Kraftakt der Ermächtigung

In ihrer Selbstdefinition blieb die Otolith Group übrigens stets vieldeutig. Doch ein Ziel hat sie immer wieder formuliert: die Wahrnehmung von Bildern abseits ausgetretener Diskurspfade. Zu diesem Zweck produziert sie seit 20 Jahren im losen Verbund mit einem Kollektiv, dem Otolith Collective, Film- und Videokunst, kuratiert Ausstellungen, veröffentlicht Bücher und stößt Diskussionen im Internet an.

In der Videoarbeit What the Owl Knows ignoriert die Gruppe dementsprechend alle Genrekonventionen. Wenn Lynette Yiadom-Boakye an ihren großformatigen Ölgemälden arbeitet, zeigt die Kamera nicht ihr Gesicht, sondern ihre Schultern.

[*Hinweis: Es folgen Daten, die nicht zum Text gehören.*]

-- ==== Sys2Proof/Laws/FrameBase.lean ====
section
/-!
SUPPORT. Frames: the relation SameBut and what each update of a unit keeps.
-/
set_option maxRecDepth 10000
namespace Sys2Proof.Machine


theorem SameBut.refl (ps : List Part) (s : State) : SameBut ps s s := by
  intro q _
  cases q <;> exact rfl

theorem Part.same_trans {q : Part} {s t u : State} (h : q.same s t) (k : q.same t u) : q.same s u := by
  cases q <;> exact Eq.trans k h

theorem SameBut.trans {ps : List Part} {s t u : State} (h : SameBut ps s t) (k : SameBut ps t u) : SameBut ps s u :=
  fun q hq => Part.same_trans (h q hq) (k q hq)

theorem SameBut.ite {ps : List Part} {s a b : State} {c : Prop} [Decidable c] (ha : SameBut ps s a) (hb : SameBut ps s b) :
    SameBut ps s (if c then a else b) := by split <;> assumption

theorem SameBut.iteKeep {ps : List Part} {s a b : State} {c : Prop} [Decidable c] (hb : SameBut ps s b)
    (ha : SameBut ps s b → SameBut ps s a) : SameBut ps s (if c then a else b) := by split <;> simp_all

theorem SameBut.pair {α : Type} {ps : List Part} {s a : State} {i : α} (h : SameBut ps s (i, a).2) : SameBut ps s a := h

theorem SameBut.foldl {α : Type} {ps : List Part} {s t : State} (l : List α) (f : State → α → State) (h : SameBut ps s t)
    (k : ∀ x a, SameBut ps s x → SameBut ps s (f x a)) : SameBut ps s (l.foldl f t) := by
  induction l generalizing t with
  | nil => exact h
  | cons a l ih => exact ih (k t a h)

theorem SameBut.foldlSnd {α β : Type} {ps : List Part} {s : State} (l : List α) (f : β × State → α → β × State) (x :
    β × State)
    (h : SameBut ps s x.2) (k : ∀ y a, SameBut ps s y.2 → SameBut ps s (f y a).2) : SameBut ps s (l.foldl f x).2 := by
  induction l generalizing x with
  | nil => exact h
  | cons a l ih => exact ih (f x a) (k x a h)

theorem SameBut.each {α : Type} {ps : List Part} {s t : State} (l : List α) (f : α → State → State) (h : SameBut ps s t)
    (k : ∀ a x, SameBut ps s x → SameBut ps s (f a x)) : SameBut ps s (t.each l f) :=
  SameBut.foldl l _ h fun x a => k a x

theorem SameBut.guarded {ps : List Part} {s t : State} (c : List (Bool × Reply)) (go : State → Reply × State)
    (h : SameBut ps s t) (k : ∀ x, SameBut ps s x → SameBut ps s (go x).2) : SameBut ps s (t.guarded c go).2 := by
  unfold State.guarded
  split
  · exact h
  · exact k _ h

theorem SameBut.forAllSel {n : Nat} {ps : List Part} {s t : State} (all : Bool) (l : List (Fin n))
    (check : Fin n → Option Reply) (f : Fin n → State → State)
    (h : SameBut ps s t) (k : ∀ i x, SameBut ps s x → SameBut ps s (f i x)) : SameBut ps s (t.forAllSel all l check f).2 := by
  unfold State.forAllSel
  dsimp only
  split
  · exact h
  · exact h
  · exact SameBut.each _ _ h k

theorem SameBut.mod {ps : List Part} {s t u : State} (h : SameBut ps s t) (k : ∀ q, q ∉ ps → q.same t u) : SameBut ps s u :=
  h.trans k

theorem SameBut.modCtl {ps : List Part} {s t : State} {f : ControlPlane → ControlPlane} (h : SameBut ps s t)
    (k : ∀ q, q ∉ ps → q.same t (t.modCtl f)) : SameBut ps s (t.modCtl f) := h.trans k
theorem SameBut.modSys {ps : List Part} {s t : State} {f : SystemUnit → SystemUnit} (h : SameBut ps s t)
    (k : ∀ q, q ∉ ps → q.same t (t.modSys f)) : SameBut ps s (t.modSys f) := h.trans k
theorem SameBut.modSec {ps : List Part} {s t : State} {f : SecureUnit → SecureUnit} (h : SameBut ps s t)
    (k : ∀ q, q ∉ ps → q.same t (t.modSec f)) : SameBut ps s (t.modSec f) := h.trans k
theorem SameBut.modPhoton {ps : List Part} {s t : State} {f : PhotonUnit → PhotonUnit} (h : SameBut ps s t)
    (k : ∀ q, q ∉ ps → q.same t (t.modPhoton f)) : SameBut ps s (t.modPhoton f) := h.trans k

theorem SameBut.setPerf {ps : List Part} {s t : State} (v : Vector PerfUnit 192) (h : SameBut ps s t)
    (hs : [.perf] ⊆ ps) : SameBut ps s (t.modCtl fun c => { c with perf := v }) := by
  refine SameBut.modCtl h ?_
  (intro q hq; cases q <;> first | exact rfl | exact absurd (hs (by decide)) hq)

theorem SameBut.drawKeeps {ps : List Part} {s t : State} (h : SameBut ps s t) (hs : [.free] ⊆ ps) :
    SameBut ps s t.draw.2 := by
  refine h.mod ?_
  (intro q hq; cases q <;> first | exact rfl | exact absurd (hs (by decide)) hq)

theorem State.modImg_keeps {ps : List Part} {s t : State} (h : SameBut ps s t)
    (hs : [.img] ⊆ ps) (f : ImageUnit → ImageUnit) : SameBut ps s (t.modImg f) := by
  refine h.mod ?_
  (intro q hq; cases q <;> first | exact rfl | exact absurd (hs (by decide)) hq)

theorem State.modFlash_keeps {ps : List Part} {s t : State} (h : SameBut ps s t)
    (hs : [.flash] ⊆ ps) (f : FlashUnit → FlashUnit) : SameBut ps s (t.modFlash f) := by
  refine h.mod ?_
  (intro q hq; cases q <;> first | exact rfl | exact absurd (hs (by decide)) hq)

theorem State.modClk_keeps {ps : List Part} {s t : State} (h : SameBut ps s t)
    (hs : [.clk] ⊆ ps) (f : ClockUnit → ClockUnit) : SameBut ps s (t.modClk f) := by
  refine h.mod ?_
  (intro q hq; cases q <;> first | exact rfl | exact absurd (hs (by decide)) hq)

theorem State.modPins_keeps {ps : List Part} {s t : State} (h : SameBut ps s t)
    (hs : [.pins] ⊆ ps) (f : PinUnit → PinUnit) : SameBut ps s (t.modPins f) := by
  refine h.mod ?_
  (intro q hq; cases q <;> first | exact rfl | exact absurd (hs (by decide)) hq)

theorem State.modPower_keeps {ps : List Part} {s t : State} (h : SameBut ps s t)
    (hs : [.power] ⊆ ps) (f : PowerUnit → PowerUnit) : SameBut ps s (t.modPower f) := by
  refine h.mod ?_
  (intro q hq; cases q <;> first | exact rfl | exact absurd (hs (by decide)) hq)

theorem State.modAvs_keeps {ps : List Part} {s t : State} (h : SameBut ps s t)
    (hs : [.avs] ⊆ ps) (f : AvsUnit → AvsUnit) : SameBut ps s (t.modAvs f) := by
  refine h.mod ?_
  (intro q hq; cases q <;> first | exact rfl | exact absurd (hs (by decide)) hq)

theorem State.modCore_keeps {ps : List Part} {s t : State} (h : SameBut ps s t)
    (hs : [.core] ⊆ ps) (c : Core) (f : CoreUnit → CoreUnit) : SameBut ps s (t.modCore c f) := by
  refine h.mod ?_
  (intro q hq; cases q <;> first | exact rfl | exact absurd (hs (by decide)) hq)

theorem State.modArr_keeps {ps : List Part} {s t : State} (h : SameBut ps s t)
    (hs : [.mem] ⊆ ps) (a : Arr) (f : SramUnit → SramUnit) : SameBut ps s (t.modArr a f) := by
  refine h.mod ?_
  (intro q hq; cases q <;> first | exact rfl | exact absurd (hs (by decide)) hq)

theorem State.modLane_keeps {ps : List Part} {s t : State} (h : SameBut ps s t)
    (hs : [.lane] ⊆ ps) (p : Phys) (f : LaneUnit → LaneUnit) : SameBut ps s (t.modLane p f) := by
  refine h.mod ?_
  (intro q hq; cases q <;> first | exact rfl | exact absurd (hs (by decide)) hq)

theorem State.modRx_keeps {ps : List Part} {s t : State} (h : SameBut ps s t)
    (hs : [.rx] ⊆ ps) (p : Phys) (f : RxLane → RxLane) : SameBut ps s (t.modRx p f) := by
  refine h.mod ?_
  (intro q hq; cases q <;> first | exact rfl | exact absurd (hs (by decide)) hq)

theorem State.modDiag_keeps {ps : List Part} {s t : State} (h : SameBut ps s t)
    (hs : [.rx] ⊆ ps) (p : Phys) (f : RxDiag → RxDiag) : SameBut ps s (t.modDiag p f) := by
  refine h.mod ?_
  (intro q hq; cases q <;> first | exact rfl | exact absurd (hs (by decide)) hq)

theorem State.modAcq_keeps {ps : List Part} {s t : State} (h : SameBut ps s t)
    (hs : [.acq] ⊆ ps) (p : Phys) (f : Acq → Acq) : SameBut ps s (t.modAcq p f) := by
  refine h.mod ?_
  (intro q hq; cases q <;> first | exact rfl | exact absurd (hs (by decide)) hq)

theorem State.modDec_keeps {ps : List Part} {s t : State} (h : SameBut ps s t)
    (hs : [.dec] ⊆ ps) (p : Phys) (f : DecodeLane → DecodeLane) : SameBut ps s (t.modDec p f) := by
  refine h.mod ?_
  (intro q hq; cases q <;> first | exact rfl | exact absurd (hs (by decide)) hq)

theorem State.modTx_keeps {ps : List Part} {s t : State} (h : SameBut ps s t)
    (hs : [.tx] ⊆ ps) (p : Phys) (f : TxLane → TxLane) : SameBut ps s (t.modTx p f) := by
  refine h.mod ?_
  (intro q hq; cases q <;> first | exact rfl | exact absurd (hs (by decide)) hq)

theorem State.modTxDiag_keeps {ps : List Part} {s t : State} (h : SameBut ps s t)
    (hs : [.tx] ⊆ ps) (p : Phys) (f : TxDiag → TxDiag) : SameBut ps s (t.modTxDiag p f) := by
  refine h.mod ?_
  (intro q hq; cases q <;> first | exact rfl | exact absurd (hs (by decide)) hq)

theorem State.modWork_keeps {ps : List Part} {s t : State} (h : SameBut ps s t)
    (hs : [.work] ⊆ ps) (w : Work) (f : WorkLane → WorkLane) : SameBut ps s (t.modWork w f) := by
  refine h.mod ?_
  (intro q hq; cases q <;> first | exact rfl | exact absurd (hs (by decide)) hq)

theorem State.modFec_keeps {ps : List Part} {s t : State} (h : SameBut ps s t)
    (hs : [.work] ⊆ ps) (w : Work) (f : FecLane → FecLane) : SameBut ps s (t.modFec w f) := by
  refine h.mod ?_
  (intro q hq; cases q <;> first | exact rfl | exact absurd (hs (by decide)) hq)

theorem State.modTxw_keeps {ps : List Part} {s t : State} (h : SameBut ps s t)
    (hs : [.work] ⊆ ps) (w : Work) (f : TxWork → TxWork) : SameBut ps s (t.modTxw w f) := by
  refine h.mod ?_
  (intro q hq; cases q <;> first | exact rfl | exact absurd (hs (by decide)) hq)

theorem State.modBurst_keeps {ps : List Part} {s t : State} (h : SameBut ps s t)
    (hs : [.work] ⊆ ps) (w : Work) (f : BurstLane → BurstLane) : SameBut ps s (t.modBurst w f) := by
  refine h.mod ?_
  (intro q hq; cases q <;> first | exact rfl | exact absurd (hs (by decide)) hq)

theorem State.modGroup_keeps {ps : List Part} {s t : State} (h : SameBut ps s t)
    (hs : [.group] ⊆ ps) (g : Group) (f : HostGroup → HostGroup) : SameBut ps s (t.modGroup g f) := by
  refine h.mod ?_
  (intro q hq; cases q <;> first | exact rfl | exact absurd (hs (by decide)) hq)

theorem State.modBias_keeps {ps : List Part} {s t : State} (h : SameBut ps s t)
    (hs : [.bias] ⊆ ps) (o : Bias) (f : BiasOut → BiasOut) : SameBut ps s (t.modBias o f) := by
  refine h.mod ?_
  (intro q hq; cases q <;> first | exact rfl | exact absurd (hs (by decide)) hq)

theorem State.modMon_keeps {ps : List Part} {s t : State} (h : SameBut ps s t)
    (hs : [.mon] ⊆ ps) (u : Mon) (f : MonUnit → MonUnit) : SameBut ps s (t.modMon u f) := by
  refine h.mod ?_
  (intro q hq; cases q <;> first | exact rfl | exact absurd (hs (by decide)) hq)

theorem State.modFilter_keeps {ps : List Part} {s t : State} (h : SameBut ps s t)
    (hs : [.filter] ⊆ ps) (c : Fch) (f : FilterCh → FilterCh) : SameBut ps s (t.modFilter c f) := by
  refine h.mod ?_
  (intro q hq; cases q <;> first | exact rfl | exact absurd (hs (by decide)) hq)

theorem State.modEpoch_keeps {ps : List Part} {s t : State} (h : SameBut ps s t)
    (hs : [.epoch] ⊆ ps) (f : EpochUnit → EpochUnit) : SameBut ps s (t.modEpoch f) := by
  refine h.mod ?_
  (intro q hq; cases q <;> first | exact rfl | exact absurd (hs (by decide)) hq)

theorem State.modTherm_keeps {ps : List Part} {s t : State} (h : SameBut ps s t)
    (hs : [.therm] ⊆ ps) (f : ThermUnit → ThermUnit) : SameBut ps s (t.modTherm f) := by
  refine h.mod ?_
  (intro q hq; cases q <;> first | exact rfl | exact absurd (hs (by decide)) hq)

theorem State.modCal_keeps {ps : List Part} {s t : State} (h : SameBut ps s t)
    (hs : [.cal] ⊆ ps) (f : CalUnit → CalUnit) : SameBut ps s (t.modCal f) := by
  refine h.mod ?_
  (intro q hq; cases q <;> first | exact rfl | exact absurd (hs (by decide)) hq)

theorem State.modCalLane_keeps {ps : List Part} {s t : State} (h : SameBut ps s t)
    (hs : [.cal] ⊆ ps) (p : Phys) (f : CalLane → CalLane) : SameBut ps s (t.modCalLane p f) := by
  refine h.mod ?_
  (intro q hq; cases q <;> first | exact rfl | exact absurd (hs (by decide)) hq)

theorem State.modAge_keeps {ps : List Part} {s t : State} (h : SameBut ps s t)
    (hs : [.age] ⊆ ps) (f : AgeUnit → AgeUnit) : SameBut ps s (t.modAge f) := by
  refine h.mod ?_
  (intro q hq; cases q <;> first | exact rfl | exact absurd (hs (by decide)) hq)

theorem State.modSess_keeps {ps : List Part} {s t : State} (h : SameBut ps s t)
    (hs : [.sess] ⊆ ps) (k : Sess) (f : Session → Session) : SameBut ps s (t.modSess k f) := by
  refine h.mod ?_
  (intro q hq; cases q <;> first | exact rfl | exact absurd (hs (by decide)) hq)

end Sys2Proof.Machine
end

Es geht um den Kraftakt und den Akt der Selbstermächtigung (Wie viele schwarze Porträtmalerinnen kennt die weiße Kunstgeschichte?) – und nicht um die individuelle Biografie.

In einer von der Otolith Group initiierten Diskussion, die auf Youtube zu sehen ist, wirft Anjalika Sagar die Frage auf, wie Kunst beschaffen sein muss, um die Zeit zu verlangsamen und echte Gedankenräume entstehen zu lassen. Eine mögliche Antwort lautet: so wie dieses Video, das im dunklen Bauch der Secession zu sehen ist. Formal karg, dafür reich an Assoziationen, die jeder für sich selbst entwickeln kann. Man muss nur Zeit mitbringen, um sich einzulassen auf die zunächst ungewohnt sperrig wirkenden Aufnahmen von Vogel, Künstlerin und Nacht. (Maya McKechneay, 20.12.2022)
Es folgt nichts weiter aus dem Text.